◆ TASK DIRECTIONS
Among the entries below, one line contains "0 < pulseLevel" and another contains "((0 : Half).toNat". Transcribe those two lines and every line between them, exactly.

◆ DATA SECTION
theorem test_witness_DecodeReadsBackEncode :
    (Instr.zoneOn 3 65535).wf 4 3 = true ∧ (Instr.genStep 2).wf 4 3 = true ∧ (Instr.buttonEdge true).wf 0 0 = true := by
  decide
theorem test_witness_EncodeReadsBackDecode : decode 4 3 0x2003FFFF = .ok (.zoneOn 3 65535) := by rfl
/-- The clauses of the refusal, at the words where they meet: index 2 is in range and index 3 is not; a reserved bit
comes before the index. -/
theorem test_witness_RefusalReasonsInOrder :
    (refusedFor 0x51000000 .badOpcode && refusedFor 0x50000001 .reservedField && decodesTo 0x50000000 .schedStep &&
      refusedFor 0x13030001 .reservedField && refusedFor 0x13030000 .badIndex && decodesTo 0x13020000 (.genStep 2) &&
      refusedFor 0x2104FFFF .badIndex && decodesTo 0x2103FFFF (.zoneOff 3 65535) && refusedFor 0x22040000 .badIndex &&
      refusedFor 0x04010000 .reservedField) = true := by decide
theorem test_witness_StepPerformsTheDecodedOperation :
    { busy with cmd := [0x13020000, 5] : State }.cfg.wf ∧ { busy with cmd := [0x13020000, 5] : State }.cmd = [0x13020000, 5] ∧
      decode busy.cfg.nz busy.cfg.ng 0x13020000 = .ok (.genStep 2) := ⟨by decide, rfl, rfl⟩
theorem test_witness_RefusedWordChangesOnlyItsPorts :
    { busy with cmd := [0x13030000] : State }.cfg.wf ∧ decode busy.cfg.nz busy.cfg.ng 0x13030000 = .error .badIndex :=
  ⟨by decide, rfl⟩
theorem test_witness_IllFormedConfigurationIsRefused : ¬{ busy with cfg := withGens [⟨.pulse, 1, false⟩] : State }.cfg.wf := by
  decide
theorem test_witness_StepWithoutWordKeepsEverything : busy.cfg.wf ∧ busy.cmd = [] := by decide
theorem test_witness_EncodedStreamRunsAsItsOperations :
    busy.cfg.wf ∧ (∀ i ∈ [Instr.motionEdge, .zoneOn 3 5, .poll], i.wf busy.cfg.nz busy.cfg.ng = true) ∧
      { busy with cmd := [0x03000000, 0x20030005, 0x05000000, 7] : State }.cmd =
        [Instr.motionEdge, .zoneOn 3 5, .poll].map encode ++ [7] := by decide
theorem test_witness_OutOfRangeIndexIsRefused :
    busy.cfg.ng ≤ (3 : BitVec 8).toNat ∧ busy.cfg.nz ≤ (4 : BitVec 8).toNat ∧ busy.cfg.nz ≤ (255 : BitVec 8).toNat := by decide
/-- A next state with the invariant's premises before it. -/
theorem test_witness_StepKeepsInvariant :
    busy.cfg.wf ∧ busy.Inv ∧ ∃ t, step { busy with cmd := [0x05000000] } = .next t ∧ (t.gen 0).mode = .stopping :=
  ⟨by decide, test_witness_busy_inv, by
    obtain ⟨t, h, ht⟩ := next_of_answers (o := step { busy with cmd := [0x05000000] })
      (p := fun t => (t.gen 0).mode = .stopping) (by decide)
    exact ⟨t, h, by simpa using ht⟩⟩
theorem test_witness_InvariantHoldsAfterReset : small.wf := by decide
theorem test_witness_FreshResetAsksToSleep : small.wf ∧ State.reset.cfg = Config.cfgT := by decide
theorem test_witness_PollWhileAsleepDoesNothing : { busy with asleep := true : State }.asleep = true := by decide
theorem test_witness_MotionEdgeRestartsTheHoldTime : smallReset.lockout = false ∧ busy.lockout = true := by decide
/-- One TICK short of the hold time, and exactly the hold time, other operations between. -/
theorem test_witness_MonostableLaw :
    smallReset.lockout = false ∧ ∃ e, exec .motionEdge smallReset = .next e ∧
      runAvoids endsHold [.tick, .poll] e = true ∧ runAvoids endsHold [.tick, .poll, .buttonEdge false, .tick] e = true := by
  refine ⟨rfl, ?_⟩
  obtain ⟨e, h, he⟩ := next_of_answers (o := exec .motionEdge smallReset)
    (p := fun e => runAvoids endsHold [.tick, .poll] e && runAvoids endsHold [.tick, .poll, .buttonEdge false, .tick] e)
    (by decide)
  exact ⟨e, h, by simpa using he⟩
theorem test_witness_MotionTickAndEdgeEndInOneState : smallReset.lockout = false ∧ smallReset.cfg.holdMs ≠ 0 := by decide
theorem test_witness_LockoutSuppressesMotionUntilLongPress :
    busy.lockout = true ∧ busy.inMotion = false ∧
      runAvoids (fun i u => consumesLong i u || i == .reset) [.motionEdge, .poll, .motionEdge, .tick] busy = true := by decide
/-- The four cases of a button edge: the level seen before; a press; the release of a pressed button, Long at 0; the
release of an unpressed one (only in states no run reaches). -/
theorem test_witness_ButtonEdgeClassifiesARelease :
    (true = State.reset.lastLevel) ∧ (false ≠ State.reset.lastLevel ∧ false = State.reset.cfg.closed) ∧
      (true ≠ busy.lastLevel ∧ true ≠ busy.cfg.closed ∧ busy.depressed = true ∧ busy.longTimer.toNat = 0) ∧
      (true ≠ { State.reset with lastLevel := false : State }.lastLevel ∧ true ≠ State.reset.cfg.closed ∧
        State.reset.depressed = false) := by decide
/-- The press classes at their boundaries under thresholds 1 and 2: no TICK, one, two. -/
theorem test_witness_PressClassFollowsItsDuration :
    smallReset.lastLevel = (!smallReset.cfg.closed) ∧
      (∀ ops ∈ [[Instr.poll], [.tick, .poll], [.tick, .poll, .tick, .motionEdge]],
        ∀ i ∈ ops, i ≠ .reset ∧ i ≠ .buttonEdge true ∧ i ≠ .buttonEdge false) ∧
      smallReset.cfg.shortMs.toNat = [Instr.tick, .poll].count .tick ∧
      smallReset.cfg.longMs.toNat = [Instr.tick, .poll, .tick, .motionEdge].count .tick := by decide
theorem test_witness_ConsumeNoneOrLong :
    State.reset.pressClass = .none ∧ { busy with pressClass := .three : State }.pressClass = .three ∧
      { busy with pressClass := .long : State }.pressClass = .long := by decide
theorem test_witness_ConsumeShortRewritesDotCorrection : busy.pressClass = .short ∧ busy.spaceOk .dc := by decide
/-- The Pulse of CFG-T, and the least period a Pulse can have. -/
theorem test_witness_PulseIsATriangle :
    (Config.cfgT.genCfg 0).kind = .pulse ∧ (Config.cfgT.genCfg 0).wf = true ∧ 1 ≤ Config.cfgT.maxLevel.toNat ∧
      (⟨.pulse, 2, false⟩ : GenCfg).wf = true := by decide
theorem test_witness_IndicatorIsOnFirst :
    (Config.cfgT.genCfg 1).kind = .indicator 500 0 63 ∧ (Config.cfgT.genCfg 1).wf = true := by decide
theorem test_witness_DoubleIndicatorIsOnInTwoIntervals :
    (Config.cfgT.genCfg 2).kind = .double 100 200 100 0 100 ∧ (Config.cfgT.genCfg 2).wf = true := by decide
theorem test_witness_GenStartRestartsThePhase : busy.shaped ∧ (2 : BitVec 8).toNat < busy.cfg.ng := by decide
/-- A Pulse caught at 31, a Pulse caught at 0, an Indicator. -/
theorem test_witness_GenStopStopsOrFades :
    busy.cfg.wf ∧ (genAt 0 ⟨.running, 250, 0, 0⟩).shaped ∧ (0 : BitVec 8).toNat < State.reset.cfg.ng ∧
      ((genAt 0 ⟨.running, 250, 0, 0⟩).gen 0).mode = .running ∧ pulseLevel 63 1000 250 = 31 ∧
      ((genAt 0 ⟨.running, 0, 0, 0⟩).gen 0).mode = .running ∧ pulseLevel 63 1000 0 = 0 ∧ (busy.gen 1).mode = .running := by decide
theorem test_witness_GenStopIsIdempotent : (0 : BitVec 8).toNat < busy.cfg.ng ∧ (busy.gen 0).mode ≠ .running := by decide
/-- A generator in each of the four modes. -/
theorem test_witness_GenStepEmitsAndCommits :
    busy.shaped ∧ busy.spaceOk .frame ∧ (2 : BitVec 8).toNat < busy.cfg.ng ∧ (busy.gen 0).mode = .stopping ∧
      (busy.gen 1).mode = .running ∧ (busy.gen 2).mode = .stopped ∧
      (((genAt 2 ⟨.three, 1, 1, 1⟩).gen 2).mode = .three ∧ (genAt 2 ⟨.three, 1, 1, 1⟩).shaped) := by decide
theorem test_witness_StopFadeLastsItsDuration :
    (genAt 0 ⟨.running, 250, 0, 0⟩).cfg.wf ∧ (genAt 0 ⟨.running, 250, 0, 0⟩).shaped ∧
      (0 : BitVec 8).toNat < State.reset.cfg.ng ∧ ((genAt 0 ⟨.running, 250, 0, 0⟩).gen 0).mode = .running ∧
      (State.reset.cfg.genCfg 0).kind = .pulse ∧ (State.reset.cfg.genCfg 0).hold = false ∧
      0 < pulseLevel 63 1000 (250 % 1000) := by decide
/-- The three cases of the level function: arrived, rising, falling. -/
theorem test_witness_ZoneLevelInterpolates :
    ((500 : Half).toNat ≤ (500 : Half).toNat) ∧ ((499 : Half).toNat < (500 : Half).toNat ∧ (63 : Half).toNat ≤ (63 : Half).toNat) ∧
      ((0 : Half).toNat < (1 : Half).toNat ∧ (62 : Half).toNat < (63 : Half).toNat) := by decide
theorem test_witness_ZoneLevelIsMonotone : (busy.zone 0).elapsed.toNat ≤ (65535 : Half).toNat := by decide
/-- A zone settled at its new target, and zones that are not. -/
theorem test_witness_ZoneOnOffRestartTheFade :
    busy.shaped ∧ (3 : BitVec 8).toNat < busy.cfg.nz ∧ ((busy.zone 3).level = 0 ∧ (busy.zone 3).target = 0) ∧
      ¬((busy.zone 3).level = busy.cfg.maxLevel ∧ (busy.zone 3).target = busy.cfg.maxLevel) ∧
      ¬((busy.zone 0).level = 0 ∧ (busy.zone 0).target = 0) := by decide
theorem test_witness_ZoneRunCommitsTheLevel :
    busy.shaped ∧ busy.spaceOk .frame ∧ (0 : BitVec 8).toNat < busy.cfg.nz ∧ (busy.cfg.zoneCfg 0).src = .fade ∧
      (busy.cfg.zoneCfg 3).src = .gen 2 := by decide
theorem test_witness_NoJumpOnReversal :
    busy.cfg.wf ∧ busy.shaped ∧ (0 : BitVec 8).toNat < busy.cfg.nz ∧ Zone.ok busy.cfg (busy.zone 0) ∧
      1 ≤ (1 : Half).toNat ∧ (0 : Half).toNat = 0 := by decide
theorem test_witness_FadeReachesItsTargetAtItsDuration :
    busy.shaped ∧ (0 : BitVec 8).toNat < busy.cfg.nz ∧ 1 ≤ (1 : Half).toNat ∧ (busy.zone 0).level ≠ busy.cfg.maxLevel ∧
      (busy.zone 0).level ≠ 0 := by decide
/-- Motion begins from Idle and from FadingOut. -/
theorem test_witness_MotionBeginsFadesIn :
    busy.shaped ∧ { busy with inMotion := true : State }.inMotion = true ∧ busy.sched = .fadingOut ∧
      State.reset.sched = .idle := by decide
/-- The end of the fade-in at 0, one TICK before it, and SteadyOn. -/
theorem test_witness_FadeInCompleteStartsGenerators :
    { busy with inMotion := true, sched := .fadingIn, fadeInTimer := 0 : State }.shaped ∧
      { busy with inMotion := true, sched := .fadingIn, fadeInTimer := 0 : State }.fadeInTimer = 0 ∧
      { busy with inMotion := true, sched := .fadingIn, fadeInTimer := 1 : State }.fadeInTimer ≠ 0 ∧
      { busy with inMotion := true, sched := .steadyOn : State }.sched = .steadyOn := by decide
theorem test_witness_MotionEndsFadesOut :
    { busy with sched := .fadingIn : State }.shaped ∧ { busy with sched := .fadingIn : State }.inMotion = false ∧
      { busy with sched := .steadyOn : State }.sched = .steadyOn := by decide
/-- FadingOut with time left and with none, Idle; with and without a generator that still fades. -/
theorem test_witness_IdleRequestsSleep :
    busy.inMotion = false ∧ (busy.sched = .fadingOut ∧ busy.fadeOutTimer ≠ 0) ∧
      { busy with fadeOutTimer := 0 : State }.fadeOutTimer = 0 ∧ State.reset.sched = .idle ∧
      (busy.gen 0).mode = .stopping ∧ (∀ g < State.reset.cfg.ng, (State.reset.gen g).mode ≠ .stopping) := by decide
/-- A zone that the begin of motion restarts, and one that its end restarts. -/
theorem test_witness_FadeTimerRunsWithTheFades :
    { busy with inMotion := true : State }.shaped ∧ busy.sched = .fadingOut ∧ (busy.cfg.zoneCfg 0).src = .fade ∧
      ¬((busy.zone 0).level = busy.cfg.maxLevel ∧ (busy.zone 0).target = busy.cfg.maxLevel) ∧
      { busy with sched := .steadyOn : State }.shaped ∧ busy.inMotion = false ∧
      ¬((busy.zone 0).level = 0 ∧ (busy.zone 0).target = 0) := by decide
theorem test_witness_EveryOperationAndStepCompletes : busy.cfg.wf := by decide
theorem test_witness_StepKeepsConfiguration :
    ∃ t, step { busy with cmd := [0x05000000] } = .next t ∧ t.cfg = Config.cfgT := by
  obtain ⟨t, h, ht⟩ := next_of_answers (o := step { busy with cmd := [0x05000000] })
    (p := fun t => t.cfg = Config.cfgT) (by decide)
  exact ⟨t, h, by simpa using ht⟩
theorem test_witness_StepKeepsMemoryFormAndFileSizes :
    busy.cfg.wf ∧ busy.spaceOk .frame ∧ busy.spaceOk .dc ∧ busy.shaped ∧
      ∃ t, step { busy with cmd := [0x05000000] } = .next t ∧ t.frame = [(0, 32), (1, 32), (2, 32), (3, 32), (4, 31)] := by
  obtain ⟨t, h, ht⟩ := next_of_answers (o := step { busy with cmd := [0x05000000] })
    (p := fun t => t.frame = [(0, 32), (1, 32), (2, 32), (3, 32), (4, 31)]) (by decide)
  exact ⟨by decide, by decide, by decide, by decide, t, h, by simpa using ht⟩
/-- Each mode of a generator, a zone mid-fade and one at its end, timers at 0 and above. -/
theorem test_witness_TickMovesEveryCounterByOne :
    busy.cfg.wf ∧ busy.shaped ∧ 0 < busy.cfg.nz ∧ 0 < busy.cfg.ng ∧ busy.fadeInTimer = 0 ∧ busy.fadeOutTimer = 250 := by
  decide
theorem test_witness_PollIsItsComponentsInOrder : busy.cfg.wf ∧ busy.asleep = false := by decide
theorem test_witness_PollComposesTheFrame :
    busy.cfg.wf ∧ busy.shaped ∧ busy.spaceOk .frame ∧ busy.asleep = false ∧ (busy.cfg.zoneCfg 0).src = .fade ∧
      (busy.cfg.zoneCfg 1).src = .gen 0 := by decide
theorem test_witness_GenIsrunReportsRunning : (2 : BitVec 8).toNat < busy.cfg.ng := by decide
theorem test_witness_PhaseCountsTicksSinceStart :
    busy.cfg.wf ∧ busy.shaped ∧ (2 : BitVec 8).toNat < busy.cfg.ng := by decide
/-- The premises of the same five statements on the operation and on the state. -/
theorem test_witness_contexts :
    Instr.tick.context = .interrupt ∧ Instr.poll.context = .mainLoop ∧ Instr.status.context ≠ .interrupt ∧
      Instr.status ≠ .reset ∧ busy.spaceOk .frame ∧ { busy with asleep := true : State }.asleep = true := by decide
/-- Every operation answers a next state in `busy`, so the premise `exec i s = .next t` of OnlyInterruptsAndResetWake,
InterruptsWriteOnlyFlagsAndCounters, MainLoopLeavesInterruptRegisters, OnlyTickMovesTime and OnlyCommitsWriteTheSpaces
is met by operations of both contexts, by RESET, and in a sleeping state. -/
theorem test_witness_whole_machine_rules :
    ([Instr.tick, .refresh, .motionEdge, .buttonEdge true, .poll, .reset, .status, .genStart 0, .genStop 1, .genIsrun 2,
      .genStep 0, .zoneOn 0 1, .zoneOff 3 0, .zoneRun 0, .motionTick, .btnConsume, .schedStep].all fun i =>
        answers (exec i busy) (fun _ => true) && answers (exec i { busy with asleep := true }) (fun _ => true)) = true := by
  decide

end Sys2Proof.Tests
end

--

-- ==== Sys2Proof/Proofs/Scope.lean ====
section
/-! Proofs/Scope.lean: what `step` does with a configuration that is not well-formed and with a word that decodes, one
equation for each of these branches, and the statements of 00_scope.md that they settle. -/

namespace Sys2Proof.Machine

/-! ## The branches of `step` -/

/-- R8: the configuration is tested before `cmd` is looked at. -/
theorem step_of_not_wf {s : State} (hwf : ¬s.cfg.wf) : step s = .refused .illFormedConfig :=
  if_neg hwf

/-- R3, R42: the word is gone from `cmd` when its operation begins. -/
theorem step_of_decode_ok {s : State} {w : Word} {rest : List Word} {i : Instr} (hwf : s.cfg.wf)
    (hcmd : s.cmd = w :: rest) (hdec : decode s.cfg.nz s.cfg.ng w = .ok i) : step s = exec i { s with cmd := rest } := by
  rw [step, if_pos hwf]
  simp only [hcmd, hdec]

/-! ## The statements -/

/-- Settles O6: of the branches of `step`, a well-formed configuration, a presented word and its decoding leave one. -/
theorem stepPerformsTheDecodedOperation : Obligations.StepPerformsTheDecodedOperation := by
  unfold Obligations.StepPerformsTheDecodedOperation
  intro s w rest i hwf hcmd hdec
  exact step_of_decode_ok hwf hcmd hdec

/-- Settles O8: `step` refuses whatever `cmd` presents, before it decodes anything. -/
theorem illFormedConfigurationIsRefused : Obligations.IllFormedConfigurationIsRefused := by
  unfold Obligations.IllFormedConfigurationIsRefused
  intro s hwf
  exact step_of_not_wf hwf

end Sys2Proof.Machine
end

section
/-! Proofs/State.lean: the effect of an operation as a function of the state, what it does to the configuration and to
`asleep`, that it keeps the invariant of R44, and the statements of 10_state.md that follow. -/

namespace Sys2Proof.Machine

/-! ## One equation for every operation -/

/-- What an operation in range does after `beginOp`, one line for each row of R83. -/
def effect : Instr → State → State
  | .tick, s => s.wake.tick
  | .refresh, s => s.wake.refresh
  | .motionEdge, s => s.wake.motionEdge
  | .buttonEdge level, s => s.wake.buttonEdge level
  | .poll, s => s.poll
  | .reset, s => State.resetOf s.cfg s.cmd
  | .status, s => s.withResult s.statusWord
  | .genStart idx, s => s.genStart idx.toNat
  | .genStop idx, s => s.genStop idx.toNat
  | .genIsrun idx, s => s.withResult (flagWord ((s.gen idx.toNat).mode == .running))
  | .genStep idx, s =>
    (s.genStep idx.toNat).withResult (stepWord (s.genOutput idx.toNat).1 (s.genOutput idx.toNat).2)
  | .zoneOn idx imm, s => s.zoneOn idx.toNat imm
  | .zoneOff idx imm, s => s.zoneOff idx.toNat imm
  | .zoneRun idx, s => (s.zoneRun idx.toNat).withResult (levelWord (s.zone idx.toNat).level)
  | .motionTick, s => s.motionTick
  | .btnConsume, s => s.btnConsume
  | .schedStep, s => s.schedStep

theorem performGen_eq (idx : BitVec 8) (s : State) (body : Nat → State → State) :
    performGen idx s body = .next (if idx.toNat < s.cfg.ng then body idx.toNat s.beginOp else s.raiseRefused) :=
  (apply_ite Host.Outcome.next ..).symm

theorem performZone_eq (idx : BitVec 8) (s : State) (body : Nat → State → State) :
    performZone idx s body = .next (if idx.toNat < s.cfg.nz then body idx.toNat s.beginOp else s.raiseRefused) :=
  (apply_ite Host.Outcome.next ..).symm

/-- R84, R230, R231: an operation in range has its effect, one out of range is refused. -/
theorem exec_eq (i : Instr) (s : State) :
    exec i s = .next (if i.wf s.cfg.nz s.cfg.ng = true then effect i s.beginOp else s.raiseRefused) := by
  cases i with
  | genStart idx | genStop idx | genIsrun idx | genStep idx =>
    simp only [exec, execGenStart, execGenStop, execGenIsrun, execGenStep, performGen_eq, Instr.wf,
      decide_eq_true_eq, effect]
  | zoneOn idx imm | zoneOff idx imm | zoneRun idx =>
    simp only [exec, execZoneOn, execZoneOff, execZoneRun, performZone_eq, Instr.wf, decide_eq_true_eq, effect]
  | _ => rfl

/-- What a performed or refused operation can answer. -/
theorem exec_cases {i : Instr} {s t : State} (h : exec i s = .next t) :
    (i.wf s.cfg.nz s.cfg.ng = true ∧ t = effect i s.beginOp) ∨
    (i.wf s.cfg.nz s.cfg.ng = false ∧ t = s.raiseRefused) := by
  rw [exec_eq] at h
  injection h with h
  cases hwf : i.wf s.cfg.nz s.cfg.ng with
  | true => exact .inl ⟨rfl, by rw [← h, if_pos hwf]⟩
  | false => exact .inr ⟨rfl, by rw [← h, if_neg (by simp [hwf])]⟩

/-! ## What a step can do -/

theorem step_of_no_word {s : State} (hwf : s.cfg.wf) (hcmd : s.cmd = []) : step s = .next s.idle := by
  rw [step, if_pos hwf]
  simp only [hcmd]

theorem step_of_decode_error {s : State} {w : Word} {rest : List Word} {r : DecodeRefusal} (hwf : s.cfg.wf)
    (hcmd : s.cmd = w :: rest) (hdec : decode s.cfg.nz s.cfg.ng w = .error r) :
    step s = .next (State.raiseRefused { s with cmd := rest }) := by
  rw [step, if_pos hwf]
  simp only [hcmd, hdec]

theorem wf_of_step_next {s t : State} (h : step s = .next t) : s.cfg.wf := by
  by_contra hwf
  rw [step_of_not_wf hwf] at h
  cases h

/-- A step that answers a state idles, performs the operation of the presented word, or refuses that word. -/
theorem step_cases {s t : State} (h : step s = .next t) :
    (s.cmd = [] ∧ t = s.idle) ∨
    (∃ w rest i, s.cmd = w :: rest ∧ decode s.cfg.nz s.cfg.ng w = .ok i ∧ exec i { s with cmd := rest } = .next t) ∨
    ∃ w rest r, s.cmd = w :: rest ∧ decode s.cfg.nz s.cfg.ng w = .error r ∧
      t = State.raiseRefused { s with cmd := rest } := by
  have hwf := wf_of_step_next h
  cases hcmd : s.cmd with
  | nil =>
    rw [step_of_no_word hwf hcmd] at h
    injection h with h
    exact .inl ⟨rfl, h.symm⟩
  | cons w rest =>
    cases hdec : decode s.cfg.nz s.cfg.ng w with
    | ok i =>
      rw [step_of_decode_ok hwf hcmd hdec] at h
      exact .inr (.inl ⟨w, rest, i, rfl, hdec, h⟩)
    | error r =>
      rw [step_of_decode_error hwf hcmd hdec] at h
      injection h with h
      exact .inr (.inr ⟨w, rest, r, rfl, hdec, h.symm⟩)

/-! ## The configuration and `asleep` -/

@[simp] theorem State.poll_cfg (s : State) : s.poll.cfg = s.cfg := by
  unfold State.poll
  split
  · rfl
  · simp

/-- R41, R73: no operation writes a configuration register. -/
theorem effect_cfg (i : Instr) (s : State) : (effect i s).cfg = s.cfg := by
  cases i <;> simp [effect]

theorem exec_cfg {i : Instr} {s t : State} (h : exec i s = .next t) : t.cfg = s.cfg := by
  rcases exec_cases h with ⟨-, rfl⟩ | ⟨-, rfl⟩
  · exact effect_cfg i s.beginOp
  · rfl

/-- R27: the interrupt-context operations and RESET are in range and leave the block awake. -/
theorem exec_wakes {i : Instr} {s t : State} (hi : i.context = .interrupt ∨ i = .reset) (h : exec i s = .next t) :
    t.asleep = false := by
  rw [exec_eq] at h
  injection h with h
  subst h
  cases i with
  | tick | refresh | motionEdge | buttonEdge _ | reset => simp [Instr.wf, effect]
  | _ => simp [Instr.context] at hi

◆ REPLY TO THE TASK
      0 < pulseLevel 63 1000 (250 % 1000) := by decide
/-- The three cases of the level function: arrived, rising, falling. -/
theorem test_witness_ZoneLevelInterpolates :
    ((500 : Half).toNat ≤ (500 : Half).toNat) ∧ ((499 : Half).toNat < (500 : Half).toNat ∧ (63 : Half).toNat ≤ (63 : Half).toNat) ∧
      ((0 : Half).toNat < (1 : Half).toNat ∧ (62 : Half).toNat < (63 : Half).toNat) := by decide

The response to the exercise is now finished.